Previous studies have shown that silibinin and naringenin have neuroprotective properties in several animal models of CNS illnesses, such as depression, cerebral ischemia, and Alzheimer’s disease, among others, indicating their neurotoxicity’s ameliorative effects and that silibinin therapy reduced A-induced toxic effects on cognitive impairment [50]. It has been observed that silibinin has favourable effects on chronically stressed mice, notably lowering inflammation and oxidative stress [51]. Oral naringenin therapy improved memory deficits in a BPA-induced Alzheimer’s mice model. This antioxidant and anti-inflammatory activities have been demonstrated in numerous studies, showing their role in a number of neurological diseases, in addition to exposing the biological significance in epilepsy, depressive disorders such as depression, Parkinson’s, dementia, and ischemic strokes [52]. Taken together, the findings suggest that neuroprotective flavonoids may have a wide range of therapeutic applications, requiring further research into their molecular mechanisms, drug delivery strategy, and safety profile (Figure 7).
In the current investigation, the neuropharmacological activity of silibinin and naringenin on the neuroprotective efficacy induced by bisphenol A has been confirmed, as evidenced by the behavioural parameters assessed after the 21 day studies.
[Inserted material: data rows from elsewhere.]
-- ==== Sys2Proof/Tests/Slice0.lean ====
section
/-! SUPPORT. Tests: witnesses that the hypotheses of each statement can be met, ill-formed terms that each check refuses, and
single steps whose expected result comes from the spec. -/

namespace Sys2Proof.Tests

set_option Elab.async false

open Sys2Proof.Machine

/-- Whether a chain of the model's own checks succeeds and ends in a state of affairs that holds. -/
def holds (x : Except Err Bool) : Bool :=
  match x with
  | .ok b => b
  | .error _ => false

theorem witness_step_front : ({ State.reset with pending := [.rateFloor 0, .commitWindowBoundary] } : State).pending = [.rateFloor 0, .commitWindowBoundary] ∧
    State.reset.pending = [] := ⟨rfl, rfl⟩

theorem witness_step_memory : State.reset.sound ∧ ∃ t, step State.reset = .next t := ⟨by decide, ⟨_, rfl⟩⟩

theorem witness_safe_state : ({ State.reset with faults := { State.reset.faults with safe := true } } : State).faults.safe = true ∧
    heldWhenSafe (.copy 3) = true ∧ heldWhenSafe (.vfma 63 0) = true := by decide
/-- One tick of an empty queue. -/
theorem test_tick : (match step State.reset with
    | .next u => decide (u.now = 10)
    | _ => false) = true := by decide
theorem witness_memory : Memory.wf [(3, 1), (9, 2)] = true ∧ (∀ a, Memory.get [(3, 1), (9, 2)] a = Memory.get [(3, 1), (9, 2)] a) :=
  ⟨by decide, fun _ => rfl⟩
/-- A state in which quadrant 1 has been below the floor for long. -/
def slowQuadrant : State :=
  { State.reset with
    now := 200000
    dict := [(0x100300, 3), (0x200001, 1450)]
    fabric := { State.reset.fabric with belowSince := [none, some 0, none, none] } }

theorem witness_rates : (∀ n ∈ [20000, 23000, 0, 14500], n ≤ 23000) ∧
    (∀ q < 4, State.reset.fabric.minSoFar.getD q 0 ≤ 2300) ∧
    (slowQuadrant.fabric.belowSince.getD 1 none = some 0 ∧ 0 + 100000 < slowQuadrant.now ∧
      slowQuadrant.floorGuaranteed 1 = true ∧ slowQuadrant.faults.fencedQuads.contains 1 = false) ∧
    (slowQuadrant.e 0x2003 5 ≤ slowQuadrant.now ∧ slowQuadrant.e 0x2E05 0 < 2 ∧
      ∀ q < 4, slowQuadrant.e 0x2000 (q + 1) ≤ 2300) := by decide
/-- A state in which crossing 3 has held a value for 200 µs. -/
def heldCrossing : State :=
  { State.reset with
    now := 200000
    fabric := { State.reset.fabric with
      crossings := updAt 3 (fun c => { c with holding := some 7 }) State.reset.fabric.crossings } }

theorem witness_crossings : (∃ c, heldCrossing.fabric.crossings[3]? = some c ∧ c.holding = some 7) ∧
    ((heldCrossing.fabric.crossings.getD 3 default).holding.isSome = true ∧
      (heldCrossing.fabric.crossings.getD 3 default).raisedAt + 100000 ≤ heldCrossing.now) ∧
    ((State.reset.fabric.holders.all fun h => h.resource != 5) = true ∧
      (State.reset.fabric.preempted.all fun p => p.resource != 5) = true) :=
  ⟨⟨_, rfl, rfl⟩, by decide, by decide⟩
/-- A state with cabinet 0 assigned and some queues of it. -/
def withQueues (qs : List Queue) : State :=
  { State.reset with
    contract := { State.reset.contract with queues := qs }
    cabs := { State.reset.cabs with cabs := [{ (default : Cabinet) with id := 0, state := 1 }] } }

/-- A submission queue of cabinet 0 of 16 records in a state. -/
def sq (state : Nat) : Queue :=
  { (default : Queue) with index := 3, cabinet := 0, kind := 1, engine := 1, n := 4, cq := 2, state := state }

/-- A completion queue of cabinet 0 of 16 records. -/
def cq : Queue := { (default : Queue) with index := 2, cabinet := 0, kind := 0, n := 4, state := 1, phase := true }

theorem witness_doorbell (k : Nat) (h : k = 1 ∨ k = 2 ∨ k = 3) :
    PageServed (withQueues [cq, sq k]) 0 3 (sq k) ∧ (sq k).kind = 1 ∧ (sq k).state = k ∧ 15 < (sq k).size ∧
    (sq k).size ≤ 16 % 65536 := by
  rcases h with rfl | rfl | rfl <;> exact ⟨⟨rfl, rfl, rfl, rfl⟩, rfl, rfl, by decide, by decide⟩

theorem witness_cq_head : PageServed (withQueues [cq, sq 1]) 0 2 cq ∧ cq.kind = 0 ∧ cq.held = [] ∧ 15 < cq.size :=
  ⟨⟨rfl, rfl, rfl, rfl⟩, rfl, rfl, by decide⟩
/-- A state in which requester 9 of cabinet 0 has latched a handle and a value. -/
def withLatch (handle : Nat) : State :=
  { withQueues [] with
    contract := { State.reset.contract with
      negotiated := [(0, 4)]
      syncs := [{ (default : SyncObj) with index := 1000, value := 320 }]
      latches := [{ cabinet := 0, requester := 9, value := 1, handle := handle }] } }

theorem witness_signal (op : Nat) (h : op ∈ [1, 2, 3, 4, 5, 6]) :
    SignalServed (withLatch 0x400003E8) 0 9 op { (default : SyncObj) with index := 1000, value := 320 } := by
  have key : ∀ op ∈ [1, 2, 3, 4, 5, 6], signalInVersion 4 op = true := by decide
  exact ⟨rfl, rfl, rfl, by decide, key op h, by decide, by decide, by decide⟩

theorem witness_signal_bad : (withLatch 0x400003E9).bar0Drops 0 = false ∧ (withLatch 0x400003E9).cabServed 0 = true ∧
    (withLatch 0x400003E9).e 0x2E05 0 = 0 ∧
    (withLatch 0x400003E9).syncValid 0 ((withLatch 0x400003E9).latchOf 0 9).handle = false :=
  ⟨rfl, rfl, rfl, by decide⟩
/-- A command record of an opcode with given ARGS and zero elsewhere. -/
def record (op : Nat) (args : Bytes) : Bytes := toLe 2 op ++ zeros 38 ++ fit 24 args
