/-- The frame of the polyline and pattern commands, whatever the payload and whether or not they fault: no register changes
but `pos`, `status` and `fault`, and every cell outside the pixels of the segments or stamps that the payload describes is
as before (spec/10_state.md section 9, spec/41_lines.md section 2, spec/43_patterns.md sections 2 and 3). Those pixels are
the model's own (`polylinePixels`, `stampListPixels`, `patternPixels`), and they rest on decisions whose log entries are
marked unsafe: the absolute first coordinate of 0xF4 and 0xFD (D11, log entry 16), the stamp's clamp, configured and not fed
back into the running coordinate (D18, log entry 22), the clamp in 0xFD (D12, log entry 17), the polarity of deltas (D9, log
entry 14) and the pixels of a line (D5, log entry 11). -/
def Obligations.LinesAndPatternsFrame : Prop :=
  ∀ s t : State,
    (exec .longLines s = .next t → SameButDrawing s t ∧ SameCellsOutside (polylinePixels nextAbs s) s t) ∧
    (exec .mediumRelativeLines s = .next t →
      SameButDrawing s t ∧ SameCellsOutside (polylinePixels nextMedium s) s t) ∧
    (exec .shortRelativeLines s = .next t →
      SameButDrawing s t ∧ SameCellsOutside (polylinePixels nextShort s) s t) ∧
    (exec .longPatterns s = .next t → SameButDrawing s t ∧ SameCellsOutside (stampListPixels s) s t) ∧
    (exec .shortRelativePatterns s = .next t →
      SameButDrawing s t ∧ SameCellsOutside (patternPixels nextShort s) s t) ∧
    (exec .mediumRelativePatterns s = .next t →
      SameButDrawing s t ∧ SameCellsOutside (patternPixels nextMedium s) s t)

/-- Where drawing faults, when enabled (spec/60_exceptions.md sections 2 and 3; decisions D4, D7, D24, log entries 4, 10, 28). A
line is drawn up to its first pixel outside the canvas and then raises OutOfBounds; each polyline command ends so at its
first segment that leaves the canvas, the earlier segments painted and `pos` just past that segment's element (the pixels
of a line are decision D5, log entry 11); a seed outside raises it as well. Without a pen, PenUnset is raised at the first
segment of each polyline command, the first seed, and the first plain size-0 stamp of each pattern command (the layout of
the relative ones is decision D11, log entry 16; that the size-0 stamp plots is derived in spec/43_patterns.md section 3,
log entry 23): its element has been fetched and nothing after it. -/
def Obligations.DrawingFaults : Prop :=
  (∀ (s : State) (pen : Pen) (p q : Point) (before : List Point), s.visualEnabled = true → s.pen = some pen →
    FirstOutside (linePixels p q) before →
    drawLine p q s = .raised { s with
      fb := paint pen before s.fb, status := .faulted, fault := .outOfBounds }) ∧
  (∀ (s : State) (pen : Pen) (p q : Point) (ps before : List Point), s.visualEnabled = true → s.pen = some pen →
    Encodable p → (∀ x ∈ ps ++ [q], Encodable x ∧ StartsElement (encodeAbs x)) →
    StreamHas s (encodeAbs p ++ (ps ++ [q]).flatMap encodeAbs) → (∀ r ∈ pathPixels p ps, onCanvas r = true) →
    FirstOutside (linePixels (ps.getLastD p) q) before →
    exec .longLines s = .next { s with
      pos := s.pos + 3 * (ps.length + 2), fb := paint pen (pathPixels p ps ++ before) s.fb
      status := .faulted, fault := .outOfBounds }) ∧
  (∀ (s : State) (pen : Pen) (p : Point) (ds : List (Byte × Byte)) (d : Byte × Byte) (before : List Point),
    s.visualEnabled = true → s.pen = some pen → Encodable p → (∀ e ∈ ds ++ [d], e.1.toNat < 0xF0) →
    StreamHas s (encodeAbs p ++ (ds ++ [d]).flatMap fun e => [e.1, e.2]) →
    (∀ r ∈ pathPixels p (mediumWalk p ds), onCanvas r = true) →
    FirstOutside (linePixels ((mediumWalk p ds).getLastD p) (mediumStep d.1 d.2 ((mediumWalk p ds).getLastD p))) before →
    exec .mediumRelativeLines s = .next { s with
      pos := s.pos + 3 + 2 * (ds.length + 1), fb := paint pen (pathPixels p (mediumWalk p ds) ++ before) s.fb
      status := .faulted, fault := .outOfBounds }) ∧
  (∀ (s : State) (pen : Pen) (p : Point) (bs : List Byte) (b : Byte) (before : List Point),
    s.visualEnabled = true → s.pen = some pen → Encodable p → (∀ e ∈ bs ++ [b], e.toNat < 0xF0) →
    StreamHas s (encodeAbs p ++ (bs ++ [b])) → (∀ r ∈ pathPixels p (shortWalk p bs), onCanvas r = true) →
    FirstOutside (linePixels ((shortWalk p bs).getLastD p) (shortStep b ((shortWalk p bs).getLastD p))) before →
    exec .shortRelativeLines s = .next { s with
      pos := s.pos + 3 + (bs.length + 1), fb := paint pen (pathPixels p (shortWalk p bs) ++ before) s.fb
      status := .faulted, fault := .outOfBounds }) ∧
  (∀ (s : State) (p : Point), s.visualEnabled = true → s.pen ≠ none → Encodable p → StartsElement (encodeAbs p) →
    StreamHas s (encodeAbs p) → onCanvas p = false →
    exec .floodFill s = .next { s with pos := s.pos + 3, status := .faulted, fault := .outOfBounds }) ∧
  (∀ (s : State) (p : Point), s.visualEnabled = true → s.pen = none → Encodable p →
    (∀ q : Point, Encodable q → StartsElement (encodeAbs q) → StreamHas s (encodeAbs p ++ encodeAbs q) →
      exec .longLines s = .next { s with pos := s.pos + 6, status := .faulted, fault := .penUnset }) ∧
    (∀ d : Byte × Byte, d.1.toNat < 0xF0 → StreamHas s (encodeAbs p ++ [d.1, d.2]) →
      exec .mediumRelativeLines s = .next { s with pos := s.pos + 5, status := .faulted, fault := .penUnset }) ∧
    (∀ b : Byte, b.toNat < 0xF0 → StreamHas s (encodeAbs p ++ [b]) →
      exec .shortRelativeLines s = .next { s with pos := s.pos + 4, status := .faulted, fault := .penUnset }) ∧
    (StartsElement (encodeAbs p) → StreamHas s (encodeAbs p) →
      exec .floodFill s = .next { s with pos := s.pos + 3, status := .faulted, fault := .penUnset } ∧
      (usesTexture s.patternFlags = false → isRectangle s.patternFlags = false → patternSize s.patternFlags = 0 →
        ∀ i, i ∈ [Instr.longPatterns, .shortRelativePatterns, .mediumRelativePatterns] →
        exec i s = .next { s with pos := s.pos + 3, status := .faulted, fault := .penUnset })))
Because of their genetic and physiological parallels to the human system, mice have been chosen as the best model for neuroprotective action. Due to their simplicity and capacity to detect different and common behavioural alterations with bisphenol A, behavioural measures are useful for neuroprotective assessments in zebrafish. More research is needed to determine the toxicity and long-term effects of silibinin and naringenin on anxiety disorders.
Silibinin and naringenin demonstrated compelling and well-commensurate results to standard drugs in molecular docking experiments for both AD and PD. BPA-induced neurotoxicity degrades the glutathione pathway by downregulating cellular antioxidants such as various antioxidant-scavenging enzymes, including GSH. In the zebrafish model, oxidative stress is directly associated with changes in neurobehavioural responses and neurodegeneration, which is exacerbated by further waterborne exposure to BPA. As a result, co-supplementation of silibinin and naringenin provides considerable neuroprotection against BPA-induced oxidative stress and neuronal damage as a preventative strategy. Forthcoming investigations aimed at unravelling the downstream signalling pathways may provide inputs for creating prophylactic strategies against BPA-induced predilection in the development of significant neurological disorders. It is envisaged that the research will play a key role in lowering senile behaviours among the elderly, which will benefit not only society, but also the nation and the world as a whole.
Further research to elucidate the mechanisms of silibinin and naringenin in neuro-protective development can yield new knowledge of drug development for neurodegenerative disorders. The determination of the toxicity and long-term effects of silibinin and naringenin when validating a zebrafish model for the neuroprotective impacts of bisphenol A, an anthropogenic xenoestrogen, will also be useful. Additionally, biochemical studies can support silibinin and naringenin’s potential therapeutic efficacy against BPA-induced oxidative stress in zebrafish. Long-term pharmacological research and pharmacokinetic studies of silibinin and naringenin are also essential, together with the identification of molecular markers of BPA-induced neurotoxicity and epigenetic changes generated by silibinin and naringenin treatments.

5. Conclusions

Silibinin and naringenin are invigorate flavonoids that ameliorate oxidative stress, neuroinflammation, and neuro-apoptotic effects, resulting in better cognitive performance. The in silico study on silibinin and naringenin showed their potential neuroprotective properties due to their ability to bind to specific targets of AD and PD. Overall, the findings of our research suggest that silibinin and naringenin could be useful in the development of novel drugs to treat neurodegenerative diseases.

Author Contributions

Writing—original draft: G.T., S.J., S.F., M.S., M.R., L.K.S., L.B. and N.K.F.; conceptualisation: G.T., S.J., S.F., M.S., M.R., L.K.S., L.B. and N.K.F.; supervision: S.J., S.F., M.S. and N.K.F.; resources: G.T., S.J., S.F., M.S., M.R., L.K.S., L.B., K.C., S.H.G., N.N.I.M.R., M.Y.B., V.S., K.V.S., D.U.M. and N.K.F.; data curation: G.T., S.J., S.F., M.S., M.R., L.K.S., L.B., K.C., S.H.G., N.N.I.M.R., M.Y.B., V.S., K.V.S., D.U.M. and N.K.F.; writing—review and editing: G.T., S.J., S.F., M.S., M.R., L.K.S., L.B., K.C., S.H.G., N.N.I.M.R., M.Y.B., V.S., K.V.S., D.U.M. and N.K.F. All authors have read and agreed to the published version of the manuscript.

Funding

This work received no external funding.

Institutional Review Board Statement

The animal study protocol was approved by the Institutional Animal Ethics Committee of Sri Ramachandra Institute of Higher Education and Research (DU), Porur, Chennai, Tamil Nadu, India (IAEC/64/SRIHER/740/2021), for studies involving animals.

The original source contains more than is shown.